Петька, ничего не поняв, уже открыл было рот, чтобы переспросить, но тут начал говорить, подняв стакан вина, самый старый из цыган, и волейневолей пришлось умолкнуть. Только через полчаса Митро лениво потянулся, поклонился хозяйке, поблагодарил цыган за сытный обед.
– Спасибо, хозяюшка, спасибо вам всем. Разрешите, ромалэ, ещё раз лошадей глянуть?
Цыгане понимающе заулыбались, и седоусый старик кивком разрешил парням покинуть стол. Митро поднялся, кивнул Петьке. К счастью, никто не пошёл за ними.

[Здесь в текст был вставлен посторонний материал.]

-- ==== Sys2Proof/Machine/StackIoControl.lean ====
section
/-! DEFINITION. Stack, input and output, machine control (45_stack_io_control R153 to R162). Each effect is the pseudocode
of its rule, on the state after the operand fetch. -/

namespace Sys2Proof.Machine

/-- The word PUSH stores: a pair, or A and the flag byte (R153, R154; 10_state R14, R24). -/
def State.readStackPair (s : State) : StackPair → Word
  | .bc => s.regs.bc
  | .de => s.regs.de
  | .hl => s.regs.hl
  | .psw => ofBytes s.regs.a (flagByte s.cfg s.flags)

/-- What POP does with the popped word (R155, R156): for PSW its low byte is the flag byte and its high byte is A. -/
def State.writeStackPair (s : State) (rp : StackPair) (v : Word) : State :=
  match rp with
  | .bc => { s with regs := s.regs.setBc v }
  | .de => { s with regs := s.regs.setDe v }
  | .hl => { s with regs := s.regs.setHl v }
  | .psw => (s.setA (hiByte v)).setFlags (flagsOfByte (loByte v))

/-- Push16(pair(rp)): R153, R154. -/
def pushEffect (rp : StackPair) (s : State) : State := s.push16 (s.readStackPair rp)

/-- pair(rp) <- Pop16(): R155, R156. -/
def popEffect (rp : StackPair) (s : State) : State := s.drop16.writeStackPair rp s.top16

/-- HL exchanged with the word at SP; SP unchanged: R157. The word is read before HL is written over it. -/
def xthlEffect (s : State) : State := (s.writeWord s.sp s.regs.hl).writePair .hl (s.readWord s.sp)

/-- SP <- pair(HL): R158. -/
def sphlEffect (s : State) : State := s.setSp s.regs.hl

/-- A <- inPort[b2]: R159. -/
def inEffect (port : Byte) (s : State) : State := s.setA (s.readInPort port)

/-- outPort[b2] <- A: R160. -/
def outEffect (port : Byte) (s : State) : State := s.writeOutPort port s.regs.a

/-- halted <- 1: R161. The step returns HALTED, which the controller acts on (Machine/Controller.lean). -/
def hltEffect (s : State) : State := { s with halted := true }

/-- Nothing: R162. -/
def nopEffect (s : State) : State := s


/-- PUSH B, 0xC5 (R153). -/
def execPushB (s : State) : Result := perform .pushB (pushEffect .bc) s

/-- PUSH D, 0xD5 (R153). -/
def execPushD (s : State) : Result := perform .pushD (pushEffect .de) s

/-- PUSH H, 0xE5 (R153). -/
def execPushH (s : State) : Result := perform .pushH (pushEffect .hl) s

/-- PUSH PSW, 0xF5 (R154). -/
def execPushPSW (s : State) : Result := perform .pushPSW (pushEffect .psw) s

/-- POP B, 0xC1 (R155). -/
def execPopB (s : State) : Result := perform .popB (popEffect .bc) s

/-- POP D, 0xD1 (R155). -/
def execPopD (s : State) : Result := perform .popD (popEffect .de) s

/-- POP H, 0xE1 (R155). -/
def execPopH (s : State) : Result := perform .popH (popEffect .hl) s

/-- POP PSW, 0xF1 (R156). -/
def execPopPSW (s : State) : Result := perform .popPSW (popEffect .psw) s

/-- XTHL, 0xE3 (R157). -/
def execXthl (s : State) : Result := perform .xthl xthlEffect s

/-- SPHL, 0xF9 (R158). -/
def execSphl (s : State) : Result := perform .sphl sphlEffect s

/-- IN d8, 0xDB (R159). -/
def execInp (port : Byte) (s : State) : Result := perform (.inp port) (inEffect port) s

/-- OUT d8, 0xD3 (R160). -/
def execOutp (port : Byte) (s : State) : Result := perform (.outp port) (outEffect port) s

/-- HLT, 0x76 (R161). -/
def execHlt (s : State) : Result := perform .hlt hltEffect s

/-- NOP, 0x00 (R162). -/
def execNop (s : State) : Result := perform .nop nopEffect s

end Sys2Proof.Machine
end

– Ну, что ты? - нетерпеливо спросил Петька, когда они оказались за шатрами. Там почти никого не было - лишь бегали друг за другом дети, да храпела под кустом, забыв вынуть трубку изо рта, бабка, которую оставили сторожить коней. Митро подошёл к огромному вороному жеребцу, неспешно огладил его; не обращая внимания на злой визг и фырканье, раздвинул коню челюсти. Пристально всматриваясь в зубы, сказал:
– Вот что, морэ. Мы её украдем.
– Как это? - растерянно переспросил Петька.
– А очень просто. Не слыхал, как это в таборе делается?
– Ну, слыхал… - Петька зачем-то огляделся, поскрёб затылок. - А… а если догонят?
– Плохо будет, если догонят, - усмехнулся Митро. - Ну, если хочешь, сиди дома. Я и один управлюсь.
– Управится он, глядите, люди… - обиделся Петька. - Вот что, мы все пойдём! Я, ты и братья мои! Только смотри, лошадей нужно самых лучших, чтобы от погони ушли. Тройку нельзя, верхом всё равно догонят. Вот если дашь мне свою Ведьму, да того рыжего в придачу, Зверя, - вот тогда…
– Ведьму не дам, - машинально сказал Митро. - У неё забег в субботу.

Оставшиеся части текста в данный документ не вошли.